April 5th, 2012 at 9:32 am
Much appreciated, been just looking how to do it with taxonomies, but since they are fields in D7 the same applies as what you described.
Life saver article.
April 12th, 2012 at 8:54 pm
This was really helpful. Thanks a million for sharing this. I was really struggling with the Faceted Filter in Views and your post saved me time and efforts. Thanks again for such easy-to-follow and to-the-point post. Thumbs Up!
May 14th, 2012 at 8:58 pm
This is a valuable resource of high quality. Thank you for providing it. I doubt that I could have worked it out for myself (or if I could have it would have taken some long time). I used to use Faceted Search, but it hasn’t been ported to Drupal 7 and, apparently, to would not scale. This is an avenue to different but similar things. Thank you once again.
Martin
July 17th, 2012 at 4:01 am
Database search was exactly what I missed in Search API implementation. Thanks a lot , now I have breakthrough!

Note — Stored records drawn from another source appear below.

theorem readDwords_keepsE {s0 : State} {path : AccessPath} {n addr : Nat} {s : State} {b : Bytes} {r q}
    (e : readDwords path n addr s b = (r, q)) (h0 : Keeps s0 s) : Keeps s0 r := by
  have := readDwords_keeps path n addr s b h0
  rw [e] at this; exact this

theorem State.putBudgets_keeps {s0 : State} (s : State) (budget allow : Word) (h0 : Keeps s0 s) : Keeps s0 (State.putBudgets s
    budget allow) := by
  unfold State.putBudgets
  with_reducible repeat' first | assumption | apply State.regWrite_keeps

/-! ### ImgCmds.lean -/

theorem State.actBegin_keeps {s0 : State} (s : State) (h0 : Keeps s0 s) : Keeps s0 (State.actBegin s) := by
  unfold State.actBegin
  with_reducible repeat' first
    | assumption | apply State.actRestarted_keeps | apply State.rillDispatch_keeps | apply State.resetAssert_keeps
    | apply State.swapDone_keeps | refine Keeps.ite (fun _ => ?_) (fun _ => ?_) | split | apply Keeps.upd

/-! ### BedSvc.lean -/

theorem State.pinIndex_keeps {s0 : State} (s : State) (b : Nat) (old : List IndexEntry) (h0 : Keeps s0 s) : Keeps s0
    (State.pinIndex s b old) := by
  unfold State.pinIndex
  with_reducible repeat' first | assumption | apply State.modBed_keeps

theorem State.setEpochs_keeps {s0 : State} {s : State} {nsid : Nat} {n : Namespace} {cur floor highest : Nat} {r} (e :
    State.setEpochs s nsid n cur floor highest = some r) (h0 : Keeps s0 s) : Keeps s0 r := by
  unfold State.setEpochs at e
  try dsimp only at e
  repeat' (split at e)
  repeat' (first
    | with_reducible assumption
    | with_reducible exact Keeps.refl _
    | with_reducible apply State.delta_keeps
    | with_reducible refine State.commitData_keeps (by with_reducible assumption) ?_
    | with_reducible apply State.putEpochs_keeps
    | (with_reducible apply Keeps.foldl; intro _ _ _)
    | (with_reducible apply Keeps.foldl1; intro _ _ _)
    | with_reducible refine Keeps.ite (fun _ => ?_) (fun _ => ?_)
    | with_reducible refine Keeps.ite1 (fun _ => ?_) (fun _ => ?_)
    | with_reducible apply Keeps.getD
    | split at e
    | split
    | with_reducible intro _
    | (with_reducible injection ‹some _ = some _› with h; subst h)
    | (with_reducible injection ‹(_, _) = (_, _)› with h; subst h)
    | (with_reducible cases ‹none = some _›)
    | with_reducible apply Keeps.upd
    | dsimp only)

theorem State.eraseKey_keeps {s0 : State} (s : State) (state : Nat) (h0 : Keeps s0 s) : Keeps s0 (State.eraseKey s state) := by
  unfold State.eraseKey
  with_reducible repeat' first | assumption | apply State.putStore_keeps | apply State.cphDispatch_keeps | apply Keeps.upd

/-! ### FleetSvc.lean -/

theorem State.putTenants_keeps {s0 : State} (s : State) (head : SvcHead) (op pos : Nat) (t : Tab Tenant) (after : State →
    State) (hfafter : ∀ t0, Keeps s0 t0 → Keeps s0 (after t0)) (h0 : Keeps s0 s) : Keeps s0 (State.putTenants s head op pos t after) := by
  unfold State.putTenants
  with_reducible repeat' first
    | assumption | (apply hfafter) | refine State.commitData_keeps (by assumption) ?_ | apply State.respond_keeps | split

theorem State.onTenant_keeps {s0 : State} (s : State) (head : SvcHead) (op pos : Nat) (f : Tenant → Option Tenant) (after :
    State → State) (hfafter : ∀ t0, Keeps s0 t0 → Keeps s0 (after t0)) (h0 : Keeps s0 s) : Keeps s0 (State.onTenant s head op pos f after) := by
  unfold State.onTenant
  with_reducible repeat' first | assumption | apply State.respond_keeps | apply State.putTenants_keeps | split

theorem State.revokeTenant_keeps {s0 : State} (s : State) (id : Nat) (h0 : Keeps s0 s) : Keeps s0 (State.revokeTenant s id) := by
  unfold State.revokeTenant
  with_reducible repeat' first | assumption | apply State.winRevoke_keeps | (apply Keeps.foldl; intro _ _ _) | split

theorem State.onJob_keeps {s0 : State} (s : State) (head : SvcHead) (f : SvcJob → State) (hff : ∀ t0, Keeps s0 (f t0)) (h0 :
    Keeps s0 s) : Keeps s0 (State.onJob s head f) := by
  unfold State.onJob
  with_reducible repeat' first | assumption | (apply hff) | apply State.respond_keeps | split

/-! ### ActCmds.lean -/

theorem State.goTest_keeps {s0 : State} (s : State) (kind nsid starter : Nat) (h0 : Keeps s0 s) : Keeps s0 (State.goTest s kind
    nsid starter) := by
  unfold State.goTest
  with_reducible repeat' first | assumption | apply State.applyFld_keeps | apply State.beginTest_keeps

theorem State.actCkpt_keeps {s0 : State} (s : State) (head : SvcHead) (b : Nat) (x : Bed) (h0 : Keeps s0 s) : Keeps s0
    (State.actCkpt s head b x).1 := by
  unfold State.actCkpt
  with_reducible repeat' first
    | assumption | apply State.setActs_keeps | apply State.startCkpt_keeps | refine Keeps.ite (fun _ => ?_) (fun _ => ?_)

July 30th, 2012 at 9:52 am
Thanks for taking the time to put this up! I appreciate it. I looked forever for “checkbox search filter” come to find out, it’s called Faceted Search LOL.
August 14th, 2012 at 10:10 am
Very useful, thank!
August 24th, 2012 at 9:31 am
Hi, has anyone else had trouble with finding the index in the show dropdown box? I’ve created my search index as documented above but it does not display in the “Show” dropdown box when I try to “Add new view” , the only index that shows up there is “Search Index” and then I get the error “An illegal choice has been detected”, however I would like to choose my GalleryIndex, but it doesn’t show up in the dropdown box as documented. I’m curious because others here say they had this work, it could possibly be one of the contributed modules I have enabled that is preventing it from working.

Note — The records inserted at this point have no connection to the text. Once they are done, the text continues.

-- ==== Sys2Proof/Tests/Slice0.lean ====
section
/-! SUPPORT. Tests: ill-formed commands refused, values the spec states, and for every statement with hypotheses a state and
operands that meet them (wit_<Statement>, one existential for each clause). -/

set_option Elab.async false

namespace Sys2Proof.Tests

open Sys2Proof Sys2Proof.Machine

/-! ### Answers taken apart -/

theorem get_of {α : Type} (o : Option α) (h : o.isSome = true) : o = some (o.get h) := by cases o <;> simp_all
theorem get2_of {α β : Type} (o : Option (α × β)) (h : o.isSome = true) : o = some ((o.get h).1, (o.get h).2) := by
  cases o with
  | none => simp at h
  | some x => rfl

def nx : Outcome → State
  | .next t => t
  | _ => State.reset
def isNx : Outcome → Bool
  | .next _ => true
  | _ => false
theorem next_of (o : Outcome) (h : isNx o = true) : o = .next (nx o) := by cases o <;> simp_all [isNx, nx]

def aOk : AdminTaken → Bool
  | .go .. => true
  | .stop _ => false
def aU : AdminTaken → State
  | .go u _ _ => u
  | .stop s => s
def aN : AdminTaken → Nat
  | .go _ n _ => n
  | .stop _ => 0
def aA (o : AdminTaken) (d : Assoc) : Assoc :=
  match o with
  | .go _ _ a => a
  | .stop _ => d
theorem go_of (o : AdminTaken) (d : Assoc) (h : aOk o = true) : o = .go (aU o) (aN o) (aA o d) := by
  cases o <;> simp_all [aOk, aU, aN, aA]

def tOk : Taken → Bool
  | .go .. => true
  | .stop _ => false
def tU : Taken → State
  | .go u _ _ _ => u
  | .stop s => s
def tN : Taken → Nat
  | .go _ n _ _ => n
  | .stop _ => 0
def tB : Taken → Nat
  | .go _ _ b _ => b
  | .stop _ => 0
def tS (o : Taken) (d : Namespace) : Namespace :=
  match o with
  | .go _ _ _ n => n
  | .stop _ => d
theorem iogo_of (o : Taken) (d : Namespace) (h : tOk o = true) : o = .go (tU o) (tN o) (tB o) (tS o d) := by
  cases o <;> simp_all [tOk, tU, tN, tB, tS]

theorem pairT_of {α : Type} (p : α × Bool) (h : p.2 = true) : p = (p.1, true) := by cases p; simp_all
theorem pairZ_of {α : Type} (p : α × Nat) (h : p.2 = 0) : p = (p.1, 0) := by cases p; simp_all
theorem pairE_of {α β : Type} (p : α × β) : p = (p.1, p.2) := rfl
theorem tripE_of {α β γ : Type} (p : α × β × γ) : p = (p.1, p.2.1, p.2.2) := rfl
theorem pairL_of {α : Type} (p : Nat × α) (h : p.1 = 0) : p = (0, p.2) := by cases p; simp_all
theorem pairS_of {α : Type} (p : α × Option Nat) (h : p.2 = some 0) : p = (p.1, some 0) := by cases p; simp_all
theorem pair0_of {α β : Type} (p : α × Nat × β) (h : p.2.1 = 0) : p = (p.1, 0, p.2.2) := by
  obtain ⟨a, b, c⟩ := p; simp_all

theorem pairSm_of {α β : Type} (p : α × Option β) (h : p.2.isSome = true) : p = (p.1, some (p.2.get h)) := by
  obtain ⟨a, b⟩ := p; cases b <;> simp_all
theorem pair1_of {α β : Type} (p : α × Nat × β) (h : p.2.1 = 1) : p = (p.1, 1, p.2.2) := by
  obtain ⟨a, b, c⟩ := p; simp_all

/-! ### States to start from -/

/-- Start-up is over, the shelf is Awake, the first 62 domains and the links are on, one service session is open. -/
def up : State :=
  { State.reset with
    now := 5000000000
    rst := { RstSt.init with phase := 10 }
    shelf := { Shelf.init with st := .awake, peerState := 0, strapDone := true }
    pwr := { PwrSt.init with on := 2 ^ 62 - 1 }
    regs := { RegFile.init with vals := ⟨(List.range 64).map (fun e => (0x40100 + 8 * e, 0))⟩ }
    ept := { EptSt.init with link := true, cfg0 := ⟨[(4, 6)]⟩, cfg1 := ⟨[(4, 6)]⟩ }
    spc := { SpcSt.init with seqRun := true, vin := 480, vinIn := true }
    gus := { GusSt.init with link := true, lastValid := some 4999000000 }
    mnt := { MntSt.init with sessions := ⟨[(1, ⟨[], 4, [], 0⟩)]⟩, nextSession := 2 } }

/-- A head that the open session takes. -/
def hd : SvcHead := ⟨1, 5, true, false, true⟩

def upChan (k : Nat) (c : Chan) : State := up.setChan k c

def capA : Cap := ⟨1, 0, 5⟩
def capI : Cap := ⟨1, 1, 9⟩

/-- A rack message of controller 2, sent now. -/
def rh : RackHead := ⟨true, 2, 5, 5000000000, 1, 0⟩

/-- A system episode that runs. -/
def ep0 : Episode :=
  { reach := 2, first := 1, joined := 2, asserted := 0, began := 4000000000, stretchAt := 4002000000, stretched := false
    lineAt := none, deadline5 := none }

/-- Every network port on and linked. -/
def netUp : State :=
  let s := (List.range 4).foldl (fun (s : State) n => s.setFld (F.NET_CTRL_ENABLE n) 1) up
  { s with net := { NetSt.init with ports := ⟨(List.range 4).map (fun n => (n, { NetPort.init with link := true }))⟩ } }

/-- PTP on over every port, from the network (`src` 0) or from PPS_IN (1). -/
def ptpUp (src : Nat) : State :=
  ((netUp.setFld F.CLK_PTP_CFG_EN 1).setFld F.CLK_PTP_CFG_SRC src).setFld F.CLK_PTP_CFG_PORTS 15

def ppsReg : RegDesc × Nat × Nat := (findReg 0x20038).get (by decide)

/-- Counter 255 of the PMU counts. -/
def pmuUp : State := up.setFld (F.PMU_CTR_CFG_EN 255) 1

/-- Association 1 is function 0's, with its admin completion queue. -/
def fn0Up : State :=
  { up with cmd := { up.cmd with assocs := ⟨[(1,
    { bed := some 0, hostNqn := [], tenant := 0, kato := 0, kaAt := none, ioLimit := 63, ended := false, fn0 := true
      tempThr := 0, errRec := 0, aerCfg := 0, hostId := 0, aers := [], aborts := 0, changedNs := [], cc := 0, ready := true
      window := none, winSize := 0, winRefused := false, qpn := none })]⟩ } }

/-- A pool of 1 GiB, window 7 open for writes. -/
def winUp : State := (up.setFld F.EPT_CFG_POOL_GIB 1).setFld (F.EPT_PWIN_CTL_EN 0) 1

def portUp (n : Nat) (p : NetPort) : State := { up with net := { NetSt.init with ports := ⟨[(n, p)]⟩ } }

/-- A ring of both bank ports, with nothing wrong. -/
def ringUp : State :=
  { up.setFld F.BSN_RING_ENABLE 1 with
    net := { NetSt.init with ports := ⟨[(0, { NetPort.init with ring := 0 }), (1, { NetPort.init with ring := 0 })]⟩ } }

/-- Three controllers in the rack table, this one in the role `role` at epoch `e`. -/
def rackUp (role : Nat) (view : Option (Nat × Nat)) (e : Nat) : State :=
  { up.setFld F.RACK_CFG_MGR_EN 1 with
    shelf := { up.shelf with strapCode := 4 }
    clk := { ClkSt.init with locked := true }
    cfg := { CfgSt.init with data := { CfgData.init with
      rackKey := some ⟨1, [], []⟩
      rack := [⟨0x000000A100000001, 0, 0, true, 0, 0⟩, ⟨2, 0, 1, true, 1, 0⟩, ⟨3, 1, 0, true, 2, 0⟩] } }
    rack := { RackSt.init with role := role, view := view, epoch := e } }

def rackMod (s : State) (f : RackSt → RackSt) : State := { s with rack := f s.rack }

def sb0 : StatusBody := ⟨0, 0, 0, false, false, false, true, 1, 0, 0, 0, 0, 0, 0, 0, 0, 0⟩

/-- A Rill job that decodes three bytes. -/
def rj : RillJob :=
  { desc := ⟨3, 0, 0, 0, 0, 0, 0, 3, 65536, 65536, 7, 0⟩, input := [2, 0, 1, 0, 2, 0, 2, 0, 0, 6, 6, 0, 130, 145, 30, 242, 48, 241], core := 15, avoid := none, first := 0
    firstCore := 0, host := false, since := 0, svc := none }

def cj : CphJob :=
  { id := 0, desc := ⟨2, 15, 0, 0, 0, 0, [], 4096, 0, 8192, 7, 0⟩, input := [], phase := 2, core := 7, status := 0, reason := 0
    output := [], since := 0, avoid := none, floor := 0 }

def fr0 : Frame := ⟨64, 5, false, 0, none, none, false, false, true, .other, []⟩
def qf : QFrame := ⟨0, 7, 64, false, false, 0, false, [], false, 0, 0, false, false⟩

def qp (st : Nat) : Qp :=
  { gen := 0, qpn := 8, st := st, mtu := 1024, depth := 16, size := 32, assoc := 1, qid := 0, remoteGid := 0, remoteQpn := 0
    remoteMac := 0, vlan := 0, localMac := 0, paths := 1, retryCnt := 0, rnrCnt := 0, timeout := 14, freeAt := none, ePsn := 0, msn := 0
    got := [], held := [], msgs := [], runLen := 0, runAt := none, acked := 0, ackHold := [], mirHold := [], gapAt := none
    nakSent := false, flushes := [], cnpAt := none, sq := [], sent := [], nextPsn := 0, retries := 0, rnrLeft := 0, ackAt := none
    rnrAt := none, rate := 0, rateAt := none, rtt := 0, sampled := false, probing := false
    probe := none, half := 0, moveBy := none, gapMin := 0, told := none }
def qpUp (q : Qp) : State := { up with slu := { SluSt.init with qps := ⟨[(4095, q)]⟩ } }
def pk : Packet := ⟨0, 8, 0, .send, true, true, false, none, none, none, [1]⟩
def tr : TxReq := txReq 1 1 0 0 0 [1] none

August 24th, 2012 at 11:09 am
I retested and got it to work by re-installing Drupal from a vanilla flavour and applying all my modules to it.
There is a bug somewhere in the other distro I am using, will contact them, I will follow up when I find out what it is.
August 27th, 2012 at 1:27 pm
while I did get this working following the above tutorial, I did notice an issue with the date field. If the default configuration is chosen for date then there’s an SQL error. To get around this I was able to select “integer” from the drop down box when configuring the date field in the index. However, instead of facetting nicely formatted dates, I get integers. While I can find a way around this, I wonder if it’s my configuration causing the problem or if it’s a wierdity of these facet search modules. I also had problems with a development module for a CCK Field for money does not get detected automatically, I imagine a hook somewhere needs to be adjusted so that I can display money on the view for the index.
November 15th, 2012 at 3:28 pm
Joseph Olstad,
I got the same trouble with finding the index in the show dropdown box,
The solution is to enable 1 more module!!!
Search views, it comes with search api module.
good luck.
December 18th, 2012 at 4:26 pm
Mate, thanks a million for this. I’d been trying to figure it out for days – works a dream.
December 21st, 2012 at 1:22 am
This is exactly what I needed. This is a gem thanks heaps! I have configured my site without using ApacheSolr.